So what do Star Wars, a sanitation plant accident, and a rockin’ mix tape have in common? Ernest Cline’s new novel, Armada, has the answer.

I’m from the first generation of people enthralled and amazed by the video game culture. Star Wars came out the year I graduated from high school, the first stand-up games came out in the mid-’70s, and Atari released its home consoles, with Pong and Breakout, in the mid to late ’70s. I spent a lot of hours in the arcade in on Green Street in Urbana, IL, mostly watching friends play (because I went through my quarters way too quickly). We had one of those great Atari systems at home, and my brothers and I challenged each other whenever we could. But we never had the thought that all of this – and so much more, like Ender’s Game, 2001: A Space Odyssey, etc. – was preparing us to challenge an alien race when and if the time came.

But Ernest Cline, the author of the amazing futuristic retro-gaming novel Ready Player One, has obviously had that idea. That’s the premise of his new novel, Armada, out this week from Crown Publishers. Armada, which is a completely separate novel from RPO, and in no way related, is told by high schooler Zack Lightman, one of the world’s highest scorers on the video game Armada. Zack is an average student, with a bit of a temper, a father who died at age 19 in a sanitation plant accident, and a longing for adventure.

I had spent hundreds of hours gazing out at the calm, conquered suburban landscape surrounding my school, silently yearning for the outbreak of a zombie apocalypse, a freak accident that would give me super powers, or perhaps the sudden appearance of a band of time-traveling kleptomaniac dwarves.

Zack’s mom has saved all of his father’s games, consoles, mix tapes and diaries, outlining his extensive theory that science fiction films, video games and books constitute some kind of acclimation and training program, readying the world to fight against a coming alien invasion. And as Zack sits in his dreadfully dull math class, watching the class bully torment the boy in front of him, he sees – or thinks he sees – the enemy warship from his favorite game, Armada, hovering outside the window.
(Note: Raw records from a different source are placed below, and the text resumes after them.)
-- ==== Sys2Proof/Tests/Slice0.lean ====
section
/-!
SUPPORT. Tests: ill-formed commands, the spec's worked examples, and for every statement with hypotheses a state
that meets them.
-/

namespace Sys2Proof.Tests
open Sys2Proof.Machine

-- one test at a time: each evaluation in the kernel would hold a thread of its own
set_option Elab.async false

/-! ### States to test on -/

/-- The wheel speed frame's entry (section 1.4). -/
def wheelEntry : WatchEntry :=
  { identifier := 0x120, expectedLength := 8, mode := .retrigger, deadline := 20, minimumInterval := 0,
    burstLimit := 1, startAllowance := 200, gate := .awake, alive := some ⟨6, false⟩,
    checksum := some ⟨7, 0x5A⟩, policy := .hold, staleMarker := some 5 }

/-- A wheel speed frame's payload (section 1.4). -/
def wheelBytes (alive sum : Byte) : List Byte := [0x10, 0x00, 0x40, 0x11, 0x00, 0x00, alive, sum]

/-- The rear wheel speed (section 3.2, Worked scaling cases), given the role VEHICLE_SPEED. -/
def rearWheel : SignalEntry :=
  { watch := 4, startBit := 16, length := 16, signedness := .unsigned, gain := 10, shift := 6, offset := 0,
    rangeLow := 0, rangeHigh := 3500, stepLimit := 0, frozenLimit := 0, role := .vehicleSpeed }

/-- The speed vote (section 4.6). -/
def speedVote : VoteRule :=
  { memberA := 10, memberB := 11, memberC := some 30, absoluteTolerance := 20, relativeTolerance := 8,
    floor := 50, period := 100, gate := .running }

/-- The rear wheel vote's fault, number 17 (Worked debounce run). -/
def rearFault : FaultDef :=
  { source := .vote .b 0, group := .brake, level := 2, stepUp := 10, stepDown := 2, confirm := 50,
    heal := -20, jumpUp := true, jumpDown := false, twoRide := false, immediateLamp := false, lamp := .abs,
    lampOffRides := 3, agingRides := 40, mask := ⟨false, false, false, true, false⟩, capture := [11] }

/-- Tables with one entry of each kind. -/
def someTables : Tables :=
  { Tables.empty with
    watch := Tables.empty.watch.put 4 (some wheelEntry)
    signals := Tables.empty.signals.put 11 (some rearWheel)
    votes := Tables.empty.votes.put 0 (some speedVote)
    faults := Tables.empty.faults.put 16 (some rearFault) }

/-- The part in a ride state with IGN high and the supply NORMAL. -/
def inState (st : RideState) : State :=
  { State.reset with
    tables := someTables
    pins := { State.reset.pins with ign := .high, vsense := 12000 }
    ride := { RideController.initial with state := st, band := .normal, ign := .high, hold := true } }

/-- A ride in RUNNING. -/
def riding : State :=
  { inState .running with
    chassis := ⟨0, .live, some 100⟩
    monitors := State.reset.monitors.put 4 ⟨true, 20, 0, none⟩
    voteTimers := State.reset.voteTimers.put 0 (some 100) }

/-- A state with the Chassis Port replaced. -/
def withPort (count : Nat) (c : PortCondition) (silence : Option Nat) (s : State) : State :=
  s.setChassis ⟨count, c, silence⟩

/-- A state with entry 4's definition replaced. -/
def withEntry (e : WatchEntry) (s : State) : State :=
  s.setTables { s.tables with watch := s.tables.watch.put 4 (some e) }

/-- A state with fault 17's definition and runtime replaced. -/
def withFault (d : FaultDef) (rt : FaultRuntime) (s : State) : State :=
  (s.setTables { s.tables with faults := s.tables.faults.put 16 (some d) }).setFaultRt (s.faultRt.put 16 rt)

/-- A state with entry 4's runtime and monitor replaced. -/
def withWatch (rt : WatchRuntime) (m : Monitor) (s : State) : State :=
  (s.setWatchRt (s.watchRt.put 4 rt)).setMonitors (s.monitors.put 4 m)

/-- A record of fault number `f + 1`. -/
def recordFor (f : Fin 64) (status : RecordStatus) : FaultRecord :=
  { fault := f, status := status, occurrences := 1, firstRide := 0, lastRide := 0, goodRides := 0,
    rideState := .running, band := .normal, clock := 0, signals := [] }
The next day – the entire book happens over the span of less than 3 days – Zach’s boss from “Starbase Ace,” a gaming store at the mall, descends from an aircraft that Zach has never seen before, and offers him the adventure he’s been waiting for – as one of the world’s elite drone pilots in the war that they have unwittingly been training for.

Like Ready Player One, Cline’s stories rely heavily on action rather than description, straightforward story-telling instead of lyrical prose. They’re more the fictional equivalent of Pong and Breakout than Fallout and Assassin’s Creed – but this isn’t by any means a criticism. The story is best when it’s moving. While Armada has plenty of touchy-feely moments – Zach finds love and recovers something lost in the midst of the could-have-been-clichéd struggle for Earth’s survival – it’s important to remember that this is first person point of view from a high school senior boy, creatures not known for their introspection and lyrical language (I own two of these, and speak from experience).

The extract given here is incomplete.